A deal would've been one of the biggest corporate takeovers in history, creating the world's second biggest food giant behind only Nestle and concentrating an enormous amount of power over agency assignments as well as decisions about the media in which ads are to appear.

Just as money is the mother's milk of politics, it's the lifeblood of Madison Avenue and media companies. Unilever spends more than $8 billion a year on advertising, while Kraft Heinz spends more than $1 billion; their combined annual revenues would've been $82 billion. Unilever has 13 brands with more than $1 billion in sales, while Kraft Heinz has eight. That's a lot of clout.

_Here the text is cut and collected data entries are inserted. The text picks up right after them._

theorem only_evictOne {P : Nat} {z : State} {s : State} (h_s : OnlyM P z s) (hP : Nat.land 0x100c00000000100 P = 0x100c00000000100) : OnlyM P z (State.evictOne s) := by
  unfold State.evictOne
  with_reducible
  repeat' first
    | assumption | exact OnlyM.refl _ _ | split | (refine only_modEntry ?_ (within_trans (by decide) hP))
    | (refine only_serveLine ?_ (within_trans (by decide) hP)) | apply onlyM_foldl | apply onlyO_next
    | (refine onlyM_upd ?_ (fun p hp => by have hl := lacks (within_trans (by decide : Nat.land 0x400000000100 0x100c00000000100 = 0x400000000100) hP) hp; revert hl; clear hp; cases p <;> first | exact fun h => absurd h (by decide) | with_unfolding_all exact fun _ => rfl))
    | intro _ | (dsimp only)

theorem only_request {P : Nat} {z : State} {s : State} {win line : Nat} {r : DirReq} (h_s : OnlyM P z s) (hP : Nat.land 0x100c00000000100 P = 0x100c00000000100) : OnlyM P z (State.request s win line r) := by
  unfold State.request
  with_reducible
  repeat' first
    | assumption | exact OnlyM.refl _ _ | split | (refine only_modEntry ?_ (within_trans (by decide) hP))
    | (refine only_serveLine ?_ (within_trans (by decide) hP))
    | (refine only_evictOne ?_ (within_trans (by decide) hP)) | apply onlyM_foldl | apply onlyO_next
    | (refine onlyM_upd ?_ (fun p hp => by have hl := lacks (within_trans (by decide : Nat.land 0x400000000000 0x100c00000000100 = 0x400000000000) hP) hp; revert hl; clear hp; cases p <;> first | exact fun h => absurd h (by decide) | with_unfolding_all exact fun _ => rfl))
    | intro _ | (dsimp only)

theorem only_admit {P : Nat} {z : State} {s : State} {ind : Nat} (h_s : OnlyM P z s) (hP : Nat.land 0x100c00000000100 P = 0x100c00000000100) : OnlyM P z (State.admitWaiting s ind) := by
  induction ind generalizing s with
  | zero => unfold State.admitWaiting; exact h_s
  | succ ind ih =>
    unfold State.admitWaiting
    with_reducible
    repeat' first
      | assumption | apply ih | exact OnlyM.refl _ _ | split | (refine only_request ?_ (within_trans (by decide) hP))
      | apply onlyM_foldl | apply onlyO_next
      | (refine onlyM_upd ?_ (fun p hp => by have hl := lacks (within_trans (by decide : Nat.land 0x400000000000 0x100c00000000100 = 0x400000000000) hP) hp; revert hl; clear hp; cases p <;> first | exact fun h => absurd h (by decide) | with_unfolding_all exact fun _ => rfl))
      | intro _ | (dsimp only)
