-- ==== Sys2Proof/Laws/Only.lean ====
section
/-! SUPPORT. The frame of every operation, from its own argument: the set of parts that it may change. -/

namespace Sys2Proof.Machine

open Sys2Proof
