-- ==== Sys2Proof/Laws/KeepsOps.lean ====
section
/-! SUPPORT. Every operation of Machine/Ops.lean answers a state that may follow its own (`Keeps`). -/

set_option linter.unusedTactic false
set_option linter.unreachableTactic false
set_option linter.unusedVariables false
set_option linter.unusedSimpArgs false

namespace Sys2Proof.Machine

open Sys2Proof

theorem keeps_modMaster {z : State} {s : State} {m : Nat} {f : Master → Master} (h_s : Keeps z s) : Keeps z (State.modMaster s m f) := by
  unfold State.modMaster
  with_reducible
  repeat' first
    | assumption | exact Keeps.refl _ | (simp only [keeps_upd_iff])

theorem keeps_modLink {z : State} {s : State} {k : Nat} {f : Link → Link} (h_s : Keeps z s) : Keeps z (State.modLink s k f) := by
  unfold State.modLink
  with_reducible
  repeat' first
    | assumption | exact Keeps.refl _ | (simp only [keeps_upd_iff])

theorem keeps_modLd {z : State} {s : State} {n : Nat} {f : Ld → Ld} (h_s : Keeps z s) : Keeps z (State.modLd s n f) := by
  unfold State.modLd
  with_reducible
  repeat' first
    | assumption | exact Keeps.refl _ | (simp only [keeps_upd_iff])

theorem keeps_modRack {z : State} {s : State} {r : Nat} {f : Rack → Rack} (h_s : Keeps z s) : Keeps z (State.modRack s r f) := by
  unfold State.modRack
  with_reducible
  repeat' first
    | assumption | exact Keeps.refl _ | (simp only [keeps_upd_iff])

theorem keeps_modPip {z : State} {s : State} {n : Nat} {f : Pip → Pip} (h_s : Keeps z s) : Keeps z (State.modPip s n f) := by
  unfold State.modPip
  with_reducible
  repeat' first
    | assumption | exact Keeps.refl _ | (simp only [keeps_upd_iff])

theorem keeps_modWorld {z : State} {s : State} {w : Nat} {f : World → World} (h_s : Keeps z s) : Keeps z (State.modWorld s w f) := by
  unfold State.modWorld
  with_reducible
  repeat' first
    | assumption | exact Keeps.refl _ | (simp only [keeps_upd_iff])

theorem keeps_modTile {z : State} {s : State} {t : Nat} {f : Tile → Tile} (h_s : Keeps z s) : Keeps z (State.modTile s t f) := by
  unfold State.modTile
  with_reducible
  repeat' first
    | assumption | exact Keeps.refl _ | (simp only [keeps_upd_iff])

theorem keeps_modPort {z : State} {s : State} {n : Nat} {f : Port → Port} (h_s : Keeps z s) : Keeps z (State.modPort s n f) := by
  unfold State.modPort
  with_reducible
  repeat' first
    | assumption | exact Keeps.refl _ | (simp only [keeps_upd_iff])

theorem keeps_modSpan {z : State} {s : State} {k : Nat} {f : Span → Span} (h_s : Keeps z s) : Keeps z (State.modSpan s k f) := by
  unfold State.modSpan
  with_reducible
  repeat' first
    | assumption | exact Keeps.refl _ | (simp only [keeps_upd_iff])

theorem keeps_modFence {z : State} {s : State} {d : Nat} {f : Fence → Fence} (h_s : Keeps z s) : Keeps z (State.modFence s d f) := by
  unfold State.modFence
  with_reducible
  repeat' first
    | assumption | exact Keeps.refl _ | (simp only [keeps_upd_iff])

theorem keeps_modDom {z : State} {s : State} {d : Nat} {f : Dom → Dom} (h_s : Keeps z s) : Keeps z (State.modDom s d f) := by
  unfold State.modDom
  with_reducible
  repeat' first
    | assumption | exact Keeps.refl _ | (simp only [keeps_upd_iff])

theorem keeps_recordWake {z : State} {s : State} {kind from_ dom detail : Nat} (h_s : Keeps z s) : Keeps z (State.recordWake s kind from_ dom detail) := by
  unfold State.recordWake
  with_reducible
  repeat' first
    | assumption | exact Keeps.refl _ | (simp only [keeps_upd_iff])

theorem keeps_wakeDom {z : State} {s : State} {d kind detail : Nat} (h_s : Keeps z s) : Keeps z (State.wakeDom s d kind detail) := by
  unfold State.wakeDom
  with_reducible
  repeat' first
    | assumption | exact Keeps.refl _ | (simp only [keeps_upd_iff]) | split | apply keeps_modDom
    | apply keeps_recordWake | apply keeps_foldl | apply keepsO_next | intro _ | (dsimp only)

theorem keeps_packageWake {z : State} {s : State} {kind detail : Nat} (h_s : Keeps z s) : Keeps z (State.packageWake s kind detail) := by
  unfold State.packageWake
  with_reducible
  repeat' first
    | assumption | exact Keeps.refl _ | (simp only [keeps_upd_iff]) | split | apply keeps_recordWake

theorem keeps_wakeSource {z : State} {s : State} {i kind detail : Nat} (h_s : Keeps z s) : Keeps z (State.wakeSource s i kind detail) := by
  unfold State.wakeSource
  with_reducible
  repeat' first
    | assumption | exact Keeps.refl _ | (simp only [keeps_upd_iff]) | split | apply keeps_packageWake

theorem keeps_wakeTile {z : State} {s : State} {t kind detail : Nat} (h_s : Keeps z s) : Keeps z (State.wakeTile s t kind detail) := by
  unfold State.wakeTile
  with_reducible
  repeat' first
    | assumption | exact Keeps.refl _ | (simp only [keeps_upd_iff]) | split | apply keeps_wakeDom

theorem keeps_wakeBank {z : State} {s : State} {t : Nat} (h_s : Keeps z s) : Keeps z (State.wakeBank s t) := by
  unfold State.wakeBank
  with_reducible
  repeat' first
    | assumption | exact Keeps.refl _ | (simp only [keeps_upd_iff]) | split | apply keeps_wakeDom

theorem keeps_hostWake {z : State} {s : State} {m : Nat} (h_s : Keeps z s) : Keeps z (State.hostWake s m) := by
  unfold State.hostWake
  with_reducible
  repeat' first
    | assumption | exact Keeps.refl _ | (simp only [keeps_upd_iff]) | split | apply keeps_wakeDom

theorem keeps_respond {z : State} {s : State} {m : Nat} {ws : List DWord} (h_s : Keeps z s) : Keeps z (State.respond s m ws) := by
  unfold State.respond
  with_reducible
  repeat' first
    | assumption | exact Keeps.refl _ | (simp only [keeps_upd_iff]) | split | apply keeps_hostWake
    | apply keeps_modMaster

theorem keeps_refuse {z : State} {s : State} {m : Nat} {bar2 : Bool} {off : Nat} {c : Code} {isRead : Bool} (h_s : Keeps z s) : Keeps z (State.refuse s m bar2 off c isRead) := by
  unfold State.refuse
  with_reducible
  repeat' first
    | assumption | exact Keeps.refl _ | (simp only [keeps_upd_iff]) | split | apply keeps_hostWake
    | apply keeps_modMaster

theorem keeps_traceTile {z : State} {s : State} {t kind stamp w : Nat} {wv : Bool} {a : Nat} {payload : List Nat} (h_s : Keeps z s) : Keeps z (State.traceTile s t kind stamp w wv a payload) := by
  unfold State.traceTile
  with_reducible
  repeat' first
    | assumption | exact Keeps.refl _ | (simp only [keeps_upd_iff]) | split | apply keeps_modTile | apply keeps_foldl
    | apply keepsO_next | intro _

theorem keeps_traceHub {z : State} {s : State} {x kind a : Nat} {payload : List Nat} {tg : Target} (h_s : Keeps z s) : Keeps z (State.traceHub s x kind a payload tg) := by
  unfold State.traceHub
  with_reducible
  repeat' first
    | assumption | exact Keeps.refl _ | (simp only [keeps_upd_iff]) | split

theorem keeps_traceRack {z : State} {s : State} {r op m : Nat} {c : Code} {kind seq : Nat} (h_s : Keeps z s) : Keeps z (State.traceRack s r op m c kind seq) := by
  unfold State.traceRack
  with_reducible
  repeat' first
    | assumption | exact Keeps.refl _ | split | apply keeps_traceHub

theorem keeps_colWrite {z : State} {s : State} {t a n v : Nat} (h_s : Keeps z s) : Keeps z (State.colWrite s t a n v) := by
  unfold State.colWrite
  exact keeps_mem h_s (fun h => by simpa using wf_writeLE _ h _ _)

theorem wf_writeEach (s : State) (t a : Nat) : ∀ (bs : List (Byte × Nat)) (m : Memory), m.wf = true →
    (bs.foldl (fun m e => m.write (s.memAddr (colAddr t (a + e.2))) e.1) m).wf = true
  | [], _, h => h
  | _ :: r, _, h => wf_writeEach s t a r _ (wf_write h _ _)

theorem keeps_colBytes {z : State} {s : State} {t a : Nat} {bs : List Byte} (h_s : Keeps z s) : Keeps z (State.colBytes s t a bs) := by
  unfold State.colBytes
  exact keeps_mem h_s (fun h => by simpa using wf_writeEach _ _ _ _ _ h)

theorem keeps_pushLoss {z : State} {s : State} {i : LossItem} (h_s : Keeps z s) : Keeps z (State.pushLoss s i) := by
  unfold State.pushLoss
  with_reducible
  repeat' first
    | assumption | exact Keeps.refl _ | (simp only [keeps_upd_iff])

theorem keeps_modTurn {z : State} {s : State} {w n : Nat} {f : TurnInfo → TurnInfo} (h_s : Keeps z s) : Keeps z (State.modTurn s w n f) := by
  unfold State.modTurn
  with_reducible
  repeat' first
    | assumption | exact Keeps.refl _ | (simp only [keeps_upd_iff]) | split | apply keeps_modWorld | apply keeps_foldl
    | apply keepsO_next | intro _ | (dsimp only)

theorem keeps_raiseRack {z : State} {s : State} {r : Nat} (h_s : Keeps z s) : Keeps z (State.raiseRack s r) := by
  unfold State.raiseRack
  with_reducible
  repeat' first
    | assumption | exact Keeps.refl _ | (simp only [keeps_upd_iff])

theorem keeps_rackPut {z : State} {s : State} {r src : Nat} {msg : List DWord} (h_s : Keeps z s) : Keeps z (State.rackPut s r src msg) := by
  unfold State.rackPut
  with_reducible
  repeat' first
    | assumption | exact Keeps.refl _ | (simp only [keeps_upd_iff]) | split | apply keeps_modRack
    | apply keeps_raiseRack | apply keeps_foldl | apply keepsO_next | intro _ | (dsimp only)

theorem keeps_dropMsg {z : State} {s : State} {r src : Nat} {w : Option Nat} {msg : List DWord} (h_s : Keeps z s) : Keeps z (State.dropMsg s r src w msg) := by
  unfold State.dropMsg
  with_reducible
  repeat' first
    | assumption | exact Keeps.refl _ | split | apply keeps_traceRack | apply keeps_modRack | apply keeps_pushLoss

theorem keeps_postRecord {z : State} {s : State} {r src kind : Nat} {c : Code} {w : Option Nat} {body : List DWord} (h_s : Keeps z s) : Keeps z (State.postRecord s r src kind c w body) := by
  unfold State.postRecord
  with_reducible
  repeat' first
    | assumption | exact Keeps.refl _ | split | apply keeps_traceRack | apply keeps_rackPut | apply keeps_dropMsg

theorem keeps_postReserved {z : State} {s : State} {r kind : Nat} {c : Code} {body : List DWord} (h_s : Keeps z s) : Keeps z (State.postReserved s r kind c body) := by
  unfold State.postReserved
  with_reducible
  repeat' first
    | assumption | exact Keeps.refl _ | (simp only [keeps_upd_iff]) | split | apply keeps_traceRack
    | apply keeps_modRack | apply keeps_rackPut

theorem keeps_postFault {z : State} {s : State} {event dom detail : Nat} (h_s : Keeps z s) : Keeps z (State.postFault s event dom detail) := by
  unfold State.postFault
  with_reducible
  repeat' first
    | assumption | exact Keeps.refl _ | (simp only [keeps_upd_iff]) | split | apply keeps_postRecord

theorem keeps_complete {z : State} {s : State} {c : ExecCmd} {code : Code} {results : List DWord} (h_s : Keeps z s) : Keeps z (State.complete s c code results) := by
  unfold State.complete
  with_reducible
  repeat' first
    | assumption | exact Keeps.refl _ | (simp only [keeps_upd_iff]) | split | apply keeps_postReserved
    | apply keeps_modLd

theorem keeps_completeAt {z : State} {s : State} {rk seq : Nat} {code : Code} {results : List DWord} (h_s : Keeps z s) : Keeps z (State.completeAt s rk seq code results) := by
  unfold State.completeAt
  with_reducible
  repeat' first
    | assumption | exact Keeps.refl _ | (simp only [keeps_upd_iff]) | split | apply keeps_complete

theorem keeps_begun {z : State} {s : State} {c : ExecCmd} (h_s : Keeps z s) : Keeps z (State.begun s c) := by
  unfold State.begun
  with_reducible
  repeat' first
    | assumption | exact Keeps.refl _ | (simp only [keeps_upd_iff])

theorem keeps_fenceMove {z : State} {s : State} {d : Nat} {st : FenceState} (h_s : Keeps z s) : Keeps z (State.fenceMove s d st) := by
  unfold State.fenceMove
  with_reducible
  repeat' first
    | assumption | exact Keeps.refl _ | (simp only [keeps_upd_iff]) | split | apply keeps_modFence
    | apply keeps_postFault

theorem keeps_fenceStart {z : State} {s : State} {d us : Nat} {reset : Bool} {cmd : Option (Nat × Nat)} {wake detail : Nat} (h_s : Keeps z s) : Keeps z (State.fenceStart s d us reset cmd wake detail) := by
  unfold State.fenceStart
  with_reducible
  repeat' first
    | assumption | exact Keeps.refl _ | (simp only [keeps_upd_iff]) | split | apply keeps_wakeDom
    | apply keeps_modFence | apply keeps_fenceMove

theorem keeps_updateStart {z : State} {s : State} {d : Nat} (h_s : Keeps z s) : Keeps z (State.updateStart s d) := by
  unfold State.updateStart
  with_reducible
  repeat' first
    | assumption | exact Keeps.refl _ | (simp only [keeps_upd_iff]) | split | apply keeps_fenceStart
    | apply keeps_fenceMove

theorem keeps_stageUpdate {z : State} {s : State} {d : Nat} {l : List Section} (h_s : Keeps z s) : Keeps z (State.stageUpdate s d l) := by
  unfold State.stageUpdate
  with_reducible
  repeat' first
    | assumption | exact Keeps.refl _ | (simp only [keeps_upd_iff]) | split | apply keeps_modFence

theorem keeps_amendCheck {z : State} {s : State} (h_s : Keeps z s) : Keeps z (State.amendCheck s) := by
  unfold State.amendCheck
  with_reducible
  repeat' first
    | assumption | exact Keeps.refl _ | (simp only [keeps_upd_iff]) | split | apply keeps_completeAt

end Sys2Proof.Machine
end

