-- ==== Sys2Proof/Laws/KeepsRegs.lean ====
section
/-! SUPPORT. Every operation of Machine/Regs.lean answers a state that may follow its own (`Keeps`). -/

set_option linter.unusedTactic false
set_option linter.unreachableTactic false
set_option linter.unusedVariables false
set_option linter.unusedSimpArgs false

namespace Sys2Proof.Machine

open Sys2Proof

theorem keeps_loLatch {z : State} {s : State} {m off size : Nat} {hi : Word} (h_s : Keeps z s) : Keeps z (State.loLatch s m off size hi) := by
  unfold State.loLatch
  with_reducible
  repeat' first
    | assumption | exact Keeps.refl _ | (simp only [keeps_upd_iff]) | split | apply keeps_modMaster

theorem keeps_cfgSend {z : State} {s : State} {m t off size : Nat} {c : Ctl} (h_s : Keeps z s) : Keeps z (State.cfgSend s m t off size c) := by
  unfold State.cfgSend
  with_reducible
  repeat' first
    | assumption | exact Keeps.refl _ | (simp only [keeps_upd_iff]) | split | apply keeps_toRoot

theorem keeps_barRead {z : State} {s : State} {m off size : Nat} (h_s : Keeps z s) : Keeps z (State.barRead s m off size) := by
  unfold State.barRead
  with_reducible
  repeat' first
    | assumption | exact Keeps.refl _ | (simp only [keeps_upd_iff]) | split | apply keeps_cfgSend
    | apply keeps_loLatch | apply keeps_respond

theorem keeps_slotRead {z : State} {s : State} {m off size : Nat} (h_s : Keeps z s) : Keeps z (State.slotRead s m off size) := by
  unfold State.slotRead
  with_reducible
  repeat' first
    | assumption | exact Keeps.refl _ | (simp only [keeps_upd_iff]) | split | apply keeps_refuse | apply keeps_respond
    | apply keeps_modMaster | apply keeps_foldl | apply keepsO_next | intro _ | (dsimp only)

theorem keeps_execLoRead {z : State} {m : Nat} {bar2 : Bool} {off size : Nat} {s : State} (h_s : Keeps z s) : KeepsO z (execLoRead m bar2 off size s) := by
  unfold execLoRead
  with_reducible
  repeat' first
    | assumption | exact Keeps.refl _ | (simp only [keeps_upd_iff]) | split | apply keeps_slotRead
    | apply keeps_refuse | apply keeps_barRead | apply keeps_foldl | apply keepsO_next

theorem keeps_execHiRead {z : State} {m off : Nat} {s : State} (h_s : Keeps z s) : KeepsO z (execHiRead m off s) := by
  unfold execHiRead
  with_reducible
  repeat' first
    | assumption | exact Keeps.refl _ | (simp only [keeps_upd_iff]) | split | apply keeps_refuse | apply keeps_loLatch
    | apply keeps_modMaster | apply keeps_respond | apply keeps_barRead | apply keeps_foldl | apply keepsO_next

theorem keeps_regPut {z : State} {s : State} {m off : Nat} {v : Word} (h_s : Keeps z s) : Keeps z (State.regPut s m off v) := by
  unfold State.regPut
  with_reducible
  repeat' first
    | assumption | exact Keeps.refl _ | (simp only [keeps_upd_iff]) | split | apply keeps_modMaster
    | apply keeps_modLd | apply keeps_cfgSend

theorem keeps_execRegisterWrite {z : State} {m : Nat} {bar2 : Bool} {off size : Nat} {v : BitVec 256} {s : State} (h_s : Keeps z s) : KeepsO z (execRegisterWrite m bar2 off size v s) := by
  unfold execRegisterWrite
  with_reducible
  repeat' first
    | assumption | exact Keeps.refl _ | split | apply keeps_refuse | apply keeps_respond | apply keeps_regPut
    | apply keeps_foldl | apply keepsO_next | intro _

theorem keeps_ownReg {z s : State} {m off : Nat} {need : Right} {f : State → Option State} (h_f : ∀ t, KeepsP t (f t))
    (h_s : Keeps z s) : KeepsO z (ownReg m off need f s) := by
  unfold ownReg
  split
  · exact keepsO_next (keeps_refuse h_s)
  · split
    · exact keepsO_next (keeps_respond (h_s.trans (h_f _ _ ‹_›)))
    · exact keepsO_next (keeps_refuse h_s)

theorem keeps_execCfgWrite {z : State} {t : Nat} {s : State} (h_s : Keeps z s) : KeepsO z (execCfgWrite t s) := by
  unfold execCfgWrite
  with_reducible
  repeat' first
    | assumption | exact Keeps.refl _ | split | (refine keeps_takeMail ?_ (by assumption)) | apply keeps_wakeTile
    | apply keeps_modTile | apply keeps_regPut | apply keeps_fromRoot | apply keeps_foldl | apply keepsO_next

theorem keeps_execCfgRead {z : State} {t : Nat} {s : State} (h_s : Keeps z s) : KeepsO z (execCfgRead t s) := by
  unfold execCfgRead
  with_reducible
  repeat' first
    | assumption | exact Keeps.refl _ | split | (refine keeps_takeMail ?_ (by assumption)) | apply keeps_wakeTile
    | apply keeps_fromRoot | apply keeps_foldl | apply keepsO_next

theorem keeps_execCfgReply {z : State} {s : State} (h_s : Keeps z s) : KeepsO z (execCfgReply s) := by
  unfold execCfgReply
  with_reducible
  repeat' first
    | assumption | exact Keeps.refl _ | (simp only [keeps_upd_iff]) | split
    | (refine keeps_takeInbox ?_ (by assumption)) | apply keeps_refuse | apply keeps_respond | apply keeps_loLatch
    | apply keeps_foldl | apply keepsO_next

theorem keeps_execTileClear {z : State} {m t : Nat} {v : Word} {s : State} (h_s : Keeps z s) : KeepsO z (execTileClear m t v s) := by
  unfold execTileClear
  with_reducible
  repeat' first
    | assumption | exact Keeps.refl _ | (simp only [keeps_upd_iff]) | split | apply keeps_ownReg | apply keeps_modTile
    | apply keeps_foldl | apply keepsO_next | intro _ | apply keepsP_some

theorem keeps_execTmpLearnGrp {z : State} {m g : Nat} {v : Word} {s : State} (h_s : Keeps z s) : KeepsO z (execTmpLearnGrp m g v s) := by
  unfold execTmpLearnGrp
  with_reducible
  repeat' first
    | assumption | exact Keeps.refl _ | (simp only [keeps_upd_iff]) | split | apply keeps_ownReg | apply keeps_foldl
    | apply keepsO_next | intro _ | apply keepsP_some

theorem keeps_execHubLossTail {z : State} {m : Nat} {v : Word} {s : State} (h_s : Keeps z s) : KeepsO z (execHubLossTail m v s) := by
  unfold execHubLossTail
  with_reducible
  repeat' first
    | assumption | exact Keeps.refl _ | (simp only [keeps_upd_iff]) | split | apply keeps_ownReg | apply keeps_foldl
    | apply keepsO_next | intro _ | apply keepsP_some | exact keepsP_none

theorem keeps_execMsixVectorUnmask {z : State} {m vec : Nat} {s : State} (h_s : Keeps z s) : KeepsO z (execMsixVectorUnmask m vec s) := by
  unfold execMsixVectorUnmask
  with_reducible
  repeat' first
    | assumption | exact Keeps.refl _ | (simp only [keeps_upd_iff]) | split | apply keeps_refuse | apply keeps_modLd
    | apply keeps_respond | apply keeps_foldl | apply keepsO_next

end Sys2Proof.Machine
end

Another worry: 3G is notorious for slashing spending at the companies it acquires, meaning that Unilever's ad, marketing and promotion budgets could've been at risk in the event of a merger. Indeed, Unilever executives were concerned about the cost-cutting at Kraft Heinz, according to a Bloomberg report, along with "its lack of vision for cultivating brands."

That may be a reference to moves made by Kraft Heinz that are too conventional in the challenging, competitive packaged goods marketplace, which cries out for bold innovation. For instance, the most recent major product introduction under the Heinz label was a relaunch of Heinz mustard. Yawn. If Heinz is tops in ketchup, some play-it-safe strategist must've decided, why not ask buyers to pick up the companion condiment?

Too often, marketers like Kraft Heinz, which get bigger through takeover after takeover, "have no idea how to keep growing organically," the marketing consultant Hayes Roth, of HA Roth Consulting, wrote on Twitter. That's a deficiency in categories where consumers are clamoring for new kinds of products instead of the same-old, same-old.

Another problem with Kraftilever would be, as adman Mitchell Wexler wrote on Twitter, "sorting out all the agency conflicts that ever went through!" Let's say an agency working on campaigns for a Kraft Heinz brand also works on a brand sold by a Unilever competitor such as Colgate-Palmolive, Procter & Gamble or Reckitt Benckiser. Would that conflict be O.K. with executives at Kraftilever? Or would the agency have to resign one of its brands to avoid getting fired?

It's also likely there'd be a ripple effect that would further roil media and agencies. If Kraftilever came into being, would other members of the Big Food brigade feel forced to make their own deals to keep up and remain competitive? That could trigger mergers involving firms like Campbell Soup, Coca-Cola, Danone, General Mills, Kellogg, Mars, Mondelez, PepsiCo or J.M. Smucker, which could make life yet more difficult for Madison Avenue and media outlets. And Kraft Heinz could, of course, go after one of those marketers if its executives determine Unilever is truly not that into them.  

Ironically, companies that were forerunners to Kraft Heinz were big believers in the power of advertising and media. Kraft sponsored long-running radio and TV shows such as "Kraft Music Hall" to build up brands like Cheez Whiz, Miracle Whip and Velveeta. General Foods was known for commercials during series it sponsored that featured the shows' cast members, among them The Andy Griffith Show and The Danny Thomas Show. H.J. Heinz's famous slogan, "57 varieties," was inspired by a sign for a New York City retailer's "21 styles" of shoes, and its green pickle logo was festooned on pins that became prized giveaway items at events such as World's Fairs.

Among the predecessors of Unilever was Lever Brothers, the company co-founded by Lord Leverhulme, famous as one of two marketers who's credited as saying, "Half the money I spend on advertising is wasted, only I don't know which half."

(If you're a marketer somewhere in the British Commonwealth, you're likely to hear the quote attributed to him; in the United States, it's usually attributed to the retailer John Wanamaker.)

Regardless of Lord Leverhulme's qualms, Lever Brothers also was a prodigious ad spender in mainstream media, peddling products such as Lifebuoy and Lux soaps, Pepsodent toothpaste, Rinso laundry soap and All and Wisk detergents. Today, Unilever's ad dollars go toward brands as diverse as Axe, Country Crock, Degree, Dollar Shave Club, Dove, Hellmann's, Knorr, Maille, Noxzema, Pond's, Q-Tips, Seventh Generation, St. Ives, Tresemme and Vaseline.